Manoj Parab’s exit strips Goa’s newest challenger
The Revolutionary Goans Party was built to attack Goa’s “old order.” Parab’s resignation shows the movement is now being consumed by the factionalism it used to campaign against.
Manoj Parab has resigned as president of the Revolutionary Goans Party and said he is quitting active politics “forever,” blaming “dirty politics,” internal rifts and “individual power-centric politics” in his resignation letter, reported
The Indian Express. The immediate power shift is simple: the party loses the one figure who gave it identity, messaging discipline and anti-establishment credibility. Parab also said he was taking responsibility for failing to strengthen the organisation, which underlines that this is not just a personal exit but an organisational collapse in real time.
Why this matters in Goa
The Revolutionary Goans Party did not begin as a routine regional outfit. It was registered in 2021 and then surprised Goa’s political establishment in the 2022 Assembly election by winning a seat and nearly 10% of the vote, on a platform built around the “POGO” or Person of Goan Origin Bill, local jobs, land, housing and the defense of Goan identity, according to
The Hindu.
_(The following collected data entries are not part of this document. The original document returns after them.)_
/-- Settles O60: every list is empty, every drive off and every channel in OFF. -/
theorem invariantsHoldAtReset : Obligations.InvariantsHoldAtReset := by
  have passages : PassagesSafe State.reset := passagesSafe_of_none_pending rfl rfl
  have off (i : Nat) : (State.reset.dlu.lines.get i).enable = false := by simp [State.reset, Dlu.reset, DriveLine.reset]
  have set (i : Nat) : (State.reset.dlu.lines.get i).released = false := by simp [State.reset, Dlu.reset, DriveLine.reset]
  refine ⟨rfl, ⟨Nat.zero_le _, .nil⟩, queuesSound_of_empty rfl rfl, fun i _ released => ?brakes, fun i _ _ => ?modes,
    ⟨passages, fun i _ on => ?drives⟩, ⟨passages, fun busy => absurd rfl busy⟩, ?directory, ?pace, ?roster⟩
  case brakes => rw [set i] at released; cases released
  case modes => simp [State.reset, Chan.reset]
  case drives => rw [off i] at on; cases on
  case directory => exact ⟨rfl, fun _ none => absurd none List.not_mem_nil, .nil⟩
  case pace => simp [PaceSound, State.reset, Pu.reset]
  case roster => exact ⟨⟨Nat.zero_le _, .nil, by decide⟩, Nat.zero_le _, .nil, by decide⟩

/-! ### Counts and ages -/

theorem whenOpen_eq {s : State} (open_ : s.ss.safety.isOpen = true) (f : State → State) : whenOpen f s = .next (f s) := by
  unfold whenOpen
  rw [if_pos open_]

theorem expireSlots_eq (s : State) : expireSlots s =
    { s with ru.slots := s.ru.slots.map fun w => if s.cfg.lossTimeout < w.age then { w with value := none } else w } := rfl

/-- Settles O9: each row runs its one operation, whose test the hypotheses decide. -/
theorem countsAndAgesReachTheirEnds : Obligations.CountsAndAgesReachTheirEnds := by
  refine ⟨fun s open_ => whenOpen_eq open_ removeAged, fun s open_ => whenOpen_eq open_ expireSlots, fun s open_ last => ?learning,
    fun s open_ quiet low => ?floor, fun s open_ quiet set => ?overflow, fun s notLoading notParked eight => ?quiet⟩
  case learning =>
    refine (whenOpen_eq open_ endLearning).trans ?_
    rw [endLearning, if_pos last]
  case floor =>
    refine (whenOpen_eq open_ returnFloor).trans ?_
    rw [returnFloor, if_pos ⟨quiet.ge, low⟩]
    rfl
  case overflow =>
    refine (whenOpen_eq open_ clearOverflow).trans ?_
    rw [clearOverflow, if_pos ⟨set, quiet.ge⟩]
  case quiet =>
    have raised : linkQuietAtEight s = { s with attention := s.attention ||| 64#16 } := if_pos eight
    change execLinkQuiet s = _
    unfold execLinkQuiet
    split
    next loading => exact absurd loading notLoading
    next parked => exact absurd parked notParked
    next => rw [raised]

/-! ### Bad and impostor messages -/

theorem not_deaf_of_open {s : State} (open_ : s.ss.safety.isOpen = true) : s.deaf = false := by
  unfold State.deaf
  split <;> simp_all [Safety.isOpen]

theorem impostor_of_open {s : State} (open_ : s.ss.safety.isOpen = true) :
    impostor s = raiseOwn .duplicate s.cfg.station { s with lif.dupQuiet := 0 } := by
  unfold impostor
  split
  next parked => simp [parked, Safety.isOpen] at open_
  next => rfl
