-- ==== Sys2Proof/Machine/Counters.lean ====
section
/-! DEFINITION. The event counters by index, 48 × block + position (R643, R162, R199, R237, R287, R313, R358, R432,
R475, R502, R537). -/

namespace Sys2Proof.Machine

abbrev Ctr.MGT_NONOWNER_WR : Nat := 0
abbrev Ctr.MGT_OWNER_CHANGE : Nat := 1
abbrev Ctr.MGT_CLAIM_REFUSED : Nat := 2
abbrev Ctr.NV_STORE : Nat := 3
abbrev Ctr.NV_RECORD : Nat := 4
abbrev Ctr.NV_SINTER : Nat := 5
abbrev Ctr.I3C_XACT : Nat := 6
abbrev Ctr.CTR_TICK : Nat := 48
abbrev Ctr.CTR_TICK_RECOMPUTE : Nat := 49
abbrev Ctr.SEC_VIOL : Nat := 96
abbrev Ctr.SEC_SPDM_SESSION : Nat := 97
abbrev Ctr.SEC_AUTH_FAIL : Nat := 98
abbrev Ctr.SEC_RNG_FAIL : Nat := 99
abbrev Ctr.SEC_ATTR_FAULT : Nat := 100
abbrev Ctr.EVT_RAISED_CRIT : Nat := 144
abbrev Ctr.EVT_RAISED_ERR : Nat := 145
abbrev Ctr.EVT_RAISED_WARN : Nat := 146
abbrev Ctr.EVT_RAISED_INFO : Nat := 147
abbrev Ctr.EVT_DISPLACED : Nat := 148
abbrev Ctr.EVT_DROP : Nat := 149
abbrev Ctr.EVT_COALESCE : Nat := 150
abbrev Ctr.EVT_MSIX_SENT : Nat := 151
abbrev Ctr.EVT_SAMPLE_REC : Nat := 152
abbrev Ctr.EVT_SAMPLE_LOST : Nat := 153
abbrev Ctr.HPT_REQ_RX : Nat := 192
abbrev Ctr.HPT_RWD_RX : Nat := 193
abbrev Ctr.HPT_CREDIT_STALL : Nat := 194
abbrev Ctr.HPT_LINK_CORR : Nat := 195
abbrev Ctr.HPT_POISON_RX : Nat := 196
abbrev Ctr.HPT_MBOX_CMD : Nat := 197
abbrev Ctr.HPT_FENCE_DONE : Nat := 198
abbrev Ctr.TRK_CONFLICT_WAIT : Nat := 240
abbrev Ctr.TRK_SHARED_RESTART : Nat := 241
abbrev Ctr.TRK_STALE_RSP : Nat := 242
abbrev Ctr.TRK_OFENCE_HOLD : Nat := 243
abbrev Ctr.TAG_LOOKUP : Nat := 288
abbrev Ctr.TAG_TSC_HIT : Nat := 289
abbrev Ctr.TAG_TSC_MISS : Nat := 290
abbrev Ctr.TAG_HIT : Nat := 291
abbrev Ctr.TAG_MISS : Nat := 292
abbrev Ctr.TAG_LINE_MISS : Nat := 293
abbrev Ctr.TAG_WAYPRED_OK : Nat := 294
abbrev Ctr.TAG_WAYPRED_BAD : Nat := 295
abbrev Ctr.TAG_PROBE_ALL : Nat := 296
abbrev Ctr.TAG_SPEC_LAUNCH : Nat := 297
abbrev Ctr.TAG_SPEC_USED : Nat := 298
abbrev Ctr.TAG_SPEC_SQUASH_EARLY : Nat := 299
abbrev Ctr.TAG_SPEC_SQUASH_LATE : Nat := 300
abbrev Ctr.TAG_TSC_FILL : Nat := 301
abbrev Ctr.TAG_HEAT_LOST : Nat := 302
abbrev Ctr.TAG_HEAT_WB_DROP : Nat := 303
abbrev Ctr.TAG_HINT_USED : Nat := 304
abbrev Ctr.TAG_HINT_REJECT : Nat := 305
abbrev Ctr.TAG_VICT_BASELINE : Nat := 306
abbrev Ctr.TAG_VICT_DIRTY : Nat := 307
abbrev Ctr.WBF_WB_COPY : Nat := 336
abbrev Ctr.WBF_WT_COPY : Nat := 337
abbrev Ctr.WBF_EVICT_COPY : Nat := 338
abbrev Ctr.WBF_EVICT_MERGE : Nat := 339
abbrev Ctr.WBF_EVICT_SKIP : Nat := 340
abbrev Ctr.WBF_CLEAN : Nat := 341
abbrev Ctr.WBF_CLEAN_STALE : Nat := 342
abbrev Ctr.WBF_HOT_SKIP : Nat := 343
abbrev Ctr.WBF_NT_ACCEPT : Nat := 344
abbrev Ctr.WBF_NT_MERGE : Nat := 345
abbrev Ctr.WBF_NT_WO_FULL : Nat := 346
abbrev Ctr.WBF_NT_WO_AGE : Nat := 347
abbrev Ctr.WBF_NT_WO_HOLD : Nat := 348
abbrev Ctr.WBF_NT_WO_CAP : Nat := 349
abbrev Ctr.WBF_NT_WO_CONFLICT : Nat := 350
abbrev Ctr.WBF_NT_WO_FENCE : Nat := 351
abbrev Ctr.WBF_NT_PARTIAL_READ : Nat := 352
abbrev Ctr.WBF_ZALLOC_SECT : Nat := 353
abbrev Ctr.COH_BISNP_INV : Nat := 384
abbrev Ctr.COH_BISNP_DATA : Nat := 385
abbrev Ctr.COH_BIRSP_I : Nat := 386
abbrev Ctr.COH_BIRSP_S : Nat := 387
abbrev Ctr.COH_BISNP_STALE : Nat := 388
abbrev Ctr.COH_SNOOP_WB : Nat := 389
abbrev Ctr.COH_BICONFLICT : Nat := 390
abbrev Ctr.COH_SF_ALLOC : Nat := 391
abbrev Ctr.COH_SF_FREE : Nat := 392
abbrev Ctr.COH_SF_EVICT : Nat := 393
abbrev Ctr.COH_SF_WALK_SNOOP : Nat := 394
abbrev Ctr.COH_BUSY_WAIT : Nat := 395
abbrev Ctr.FX_RD_S : Nat := 396
abbrev Ctr.FX_RD_O : Nat := 397
abbrev Ctr.FX_RD_ONA : Nat := 398
abbrev Ctr.FX_RD_NA : Nat := 399
abbrev Ctr.FX_WR_NA : Nat := 400
abbrev Ctr.FX_ATOM : Nat := 401
abbrev Ctr.FX_REQ_SENT : Nat := 402
abbrev Ctr.FX_SNP_SENT : Nat := 403
abbrev Ctr.FX_SNP_BCAST : Nat := 404
abbrev Ctr.FX_SNP_STALE : Nat := 405
abbrev Ctr.FX_FWD_NEAREST : Nat := 406
abbrev Ctr.FX_FWD_OWNER : Nat := 407
abbrev Ctr.FX_HOME_SUPPLY : Nat := 408
abbrev Ctr.FX_HOLD : Nat := 409
abbrev Ctr.FX_REFWD : Nat := 410
abbrev Ctr.FX_WB_RX : Nat := 411
abbrev Ctr.FX_WB_KEEP_RX : Nat := 412
abbrev Ctr.FX_SNPDATA_RX : Nat := 413
abbrev Ctr.FX_REISSUE : Nat := 414
abbrev Ctr.FX_DEDUP : Nat := 415
abbrev Ctr.FX_STALE_DROP : Nat := 416
abbrev Ctr.FX_PEND_SENT : Nat := 417
abbrev Ctr.DIR_ALLOC : Nat := 418
abbrev Ctr.DIR_FREE : Nat := 419
abbrev Ctr.DIR_EVICT : Nat := 420
abbrev Ctr.DIR_OVERFLOW : Nat := 421
abbrev Ctr.FHB_SENT : Nat := 422
abbrev Ctr.FHB_APPLIED : Nat := 423
abbrev Ctr.FHB_REJECTED : Nat := 424
abbrev Ctr.ATM_OP : Nat := 432
abbrev Ctr.ATM_NOCHANGE : Nat := 433
abbrev Ctr.ATM_FILL : Nat := 434
abbrev Ctr.ATM_APPEND_OK : Nat := 435
abbrev Ctr.ATM_APPEND_FULL : Nat := 436
abbrev Ctr.CCH_RD_BURST : Nat := 480
abbrev Ctr.CCH_WR_BURST : Nat := 481
abbrev Ctr.CCH_CORR_SYM : Nat := 482
abbrev Ctr.CCH_CORR_TRIAL : Nat := 483
abbrev Ctr.CCH_CORR_MARKED : Nat := 484
abbrev Ctr.CCH_UNCORR : Nat := 485
abbrev Ctr.CCH_CORR_WB : Nat := 486
abbrev Ctr.CCH_WB_DROP : Nat := 487
abbrev Ctr.CCH_SCRUB_SLOT : Nat := 488
abbrev Ctr.CCH_SCRUB_FIX : Nat := 489
abbrev Ctr.CCH_MIRROR_BENIGN : Nat := 490
abbrev Ctr.CCH_MIRROR_ARB : Nat := 491
abbrev Ctr.CCH_MIRROR_SPLIT : Nat := 492
abbrev Ctr.CCH_REFRESH : Nat := 493
abbrev Ctr.CCH_REF2X_MS : Nat := 494
abbrev Ctr.CCH_FJ2200_REFETCH : Nat := 495
abbrev Ctr.PLC_COMMIT : Nat := 528
abbrev Ctr.PLC_CYCLE_BUSY : Nat := 529
abbrev Ctr.PLC_BR : Nat := 530
abbrev Ctr.PLC_BR_MISPRED : Nat := 531
abbrev Ctr.PLC_PRED_FLUSH_TAG : Nat := 532
abbrev Ctr.PLC_PRED_FLUSH_SW : Nat := 533
abbrev Ctr.PLC_EXC : Nat := 534
abbrev Ctr.PLC_PREEMPT : Nat := 535
abbrev Ctr.PLC_CP_PURE : Nat := 536
abbrev Ctr.PLC_CP_PURE_SQUASH : Nat := 537
abbrev Ctr.PLC_CP3_SENT : Nat := 538
abbrev Ctr.PLC_CP3_SQUASH : Nat := 539
abbrev Ctr.PLC_CP3_REJECT : Nat := 540
abbrev Ctr.PLC_PREFETCH_DROP : Nat := 541
abbrev Ctr.PLC_DECAY_DROP : Nat := 542
abbrev Ctr.PLC_OUTQ_FULL : Nat := 543
abbrev Ctr.HINT_LIVE : Nat := 544
abbrev Ctr.HINT_VOID : Nat := 545
abbrev Ctr.PREFQ_ISSUE : Nat := 546
abbrev Ctr.PREFQ_DISCARD : Nat := 547
abbrev Ctr.SPRING_ENTRY : Nat := 548
abbrev Ctr.SPRING_DROP : Nat := 549
abbrev Ctr.SCHED_ENTRY : Nat := 550
abbrev Ctr.SCHED_DROP : Nat := 551
abbrev Ctr.MED_RD_CMD : Nat := 576
abbrev Ctr.MED_WR_CMD : Nat := 577
abbrev Ctr.MED_RD_RETRY : Nat := 578
abbrev Ctr.MED_ABORT : Nat := 579
abbrev Ctr.MED_CTRL_RESET : Nat := 580
abbrev Ctr.MED_SPEC_CANCEL : Nat := 581
abbrev Ctr.MED_SPEC_DISCARD : Nat := 582
abbrev Ctr.REWARM_FILL : Nat := 583
abbrev Ctr.REWARM_SKIP : Nat := 584
abbrev Ctr.LDG_GRANT_A : Nat := 624
abbrev Ctr.LDG_GRANT_B : Nat := 625
abbrev Ctr.LDG_GRANT_WT : Nat := 626
abbrev Ctr.LDG_WAIT_95 : Nat := 627
abbrev Ctr.LDG_WAIT_WT : Nat := 628
abbrev Ctr.LDG_EVAL : Nat := 629
abbrev Ctr.LDG_EVAL_UNSCHED : Nat := 630
abbrev Ctr.LDG_EVAL_ABANDON : Nat := 631
abbrev Ctr.LDG_TICK_RUNG80 : Nat := 632
abbrev Ctr.LDG_TICK_RUNG95 : Nat := 633
abbrev Ctr.LDG_TICK_OVERDRAWN : Nat := 634
abbrev Ctr.JRNL_PAGE : Nat := 635
abbrev Ctr.JRNL_SUMMARY : Nat := 636
abbrev Ctr.JRNL_REPACK : Nat := 637
abbrev Ctr.JRNL_REC_DATA : Nat := 638
abbrev Ctr.JRNL_REC_ZERO : Nat := 639
abbrev Ctr.JRNL_REC_POISON : Nat := 640
abbrev Ctr.JRNL_REC_FOREIGN : Nat := 641
abbrev Ctr.JRNL_CARRY : Nat := 642
abbrev Ctr.JRNL_IDX_HIT : Nat := 643
abbrev Ctr.JRNL_IDX_MISS : Nat := 644
abbrev Ctr.SINTER_PAGE : Nat := 645
abbrev Ctr.SINTER_STALE_LOC : Nat := 646
abbrev Ctr.JRNL_CKPT : Nat := 647
abbrev Ctr.JRNL_ANCHOR : Nat := 648
abbrev Ctr.JRNL_ROTATE_PAGE : Nat := 649
abbrev Ctr.RSV_FENCE : Nat := 672
abbrev Ctr.RSV_PF_GLITCH : Nat := 673
abbrev Ctr.RSV_ISOLATE : Nat := 674
abbrev Ctr.RSV_CAP_MEAS : Nat := 675
abbrev Ctr.RSV_FENCE_LATE_WR : Nat := 676
abbrev Ctr.SWEEP_SET : Nat := 677
abbrev Ctr.FAB_FLIT_TX : Nat := 720
abbrev Ctr.FAB_FLIT_RX : Nat := 721
abbrev Ctr.FAB_FEC_CORR : Nat := 722
abbrev Ctr.FAB_FEC_UNCORR : Nat := 723
abbrev Ctr.FAB_NAK : Nat := 724
abbrev Ctr.FAB_REPLAY_FLIT : Nat := 725
abbrev Ctr.FAB_DEGRADE : Nat := 726
abbrev Ctr.FAB_LINK_DOWN : Nat := 727
abbrev Ctr.FAB_DATELINE : Nat := 728
abbrev Ctr.FAB_HOP_DROP : Nat := 729
abbrev Ctr.FAB_NOROUTE_DROP : Nat := 730
abbrev Ctr.FAB_HOLD_DROP : Nat := 731
abbrev Ctr.FAB_CREDIT_STALL : Nat := 732
abbrev Ctr.FAB_FMC_RX : Nat := 733
abbrev Ctr.FAB_FMC_DROP : Nat := 734

/-- How many positions of each block are listed; the others read 0 and never count (R643). -/
def ctrCount (blk : Nat) : Nat :=
  [7, 2, 5, 10, 7, 4, 20, 18, 41, 5, 16, 24, 9, 26, 6, 15].getD blk 0

end Sys2Proof.Machine
end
That mattered because Goa’s politics has long rewarded parties that can turn identity into a governing argument, not just a slogan.
Parab’s party also did more than win protest votes.
The Hindu noted that the RG’s debut “cannibalised” opposition votes and indirectly helped the BJP, which is the key strategic point here: a fragmented anti-incumbency bloc often benefits the dominant party even when the new entrant looks disruptive. Parab’s departure therefore helps the BJP less by strengthening it directly than by weakening the one regional force that could still siphon votes from both national parties and speak in a sharper Goan idiom.
The likely fallout
This resignation leaves the party with two problems at once. First, it loses the face of the movement; second, it confirms the factional split that Parab cited after weeks of tension. That makes the party’s lone seat and its wider network harder to hold together. In a state where a few percentage points can decide who wins and who gets squeezed out, organizational decay matters more than rhetoric.
The broader opening is for the BJP, which has the advantage when opposition space is divided, and for older regional outfits that may try to reclaim the “Goenkar” pitch the Revolutionary Goans once owned. But those parties will only benefit if they can prove they are not simply rebranded protest machines. Parab’s exit has created exactly the sort of vacuum that Goa’s regional politics rarely fills cleanly.
What to watch next is whether the Margao faction breaks away formally, whether Viresh Borkar can keep the party’s lone legislative base intact, and whether Parab’s resignation triggers further defections before the next electoral cycle. For a state where identity politics is often the real battleground, the test is whether the Revolutionary Goans can survive without the man who sold the revolution.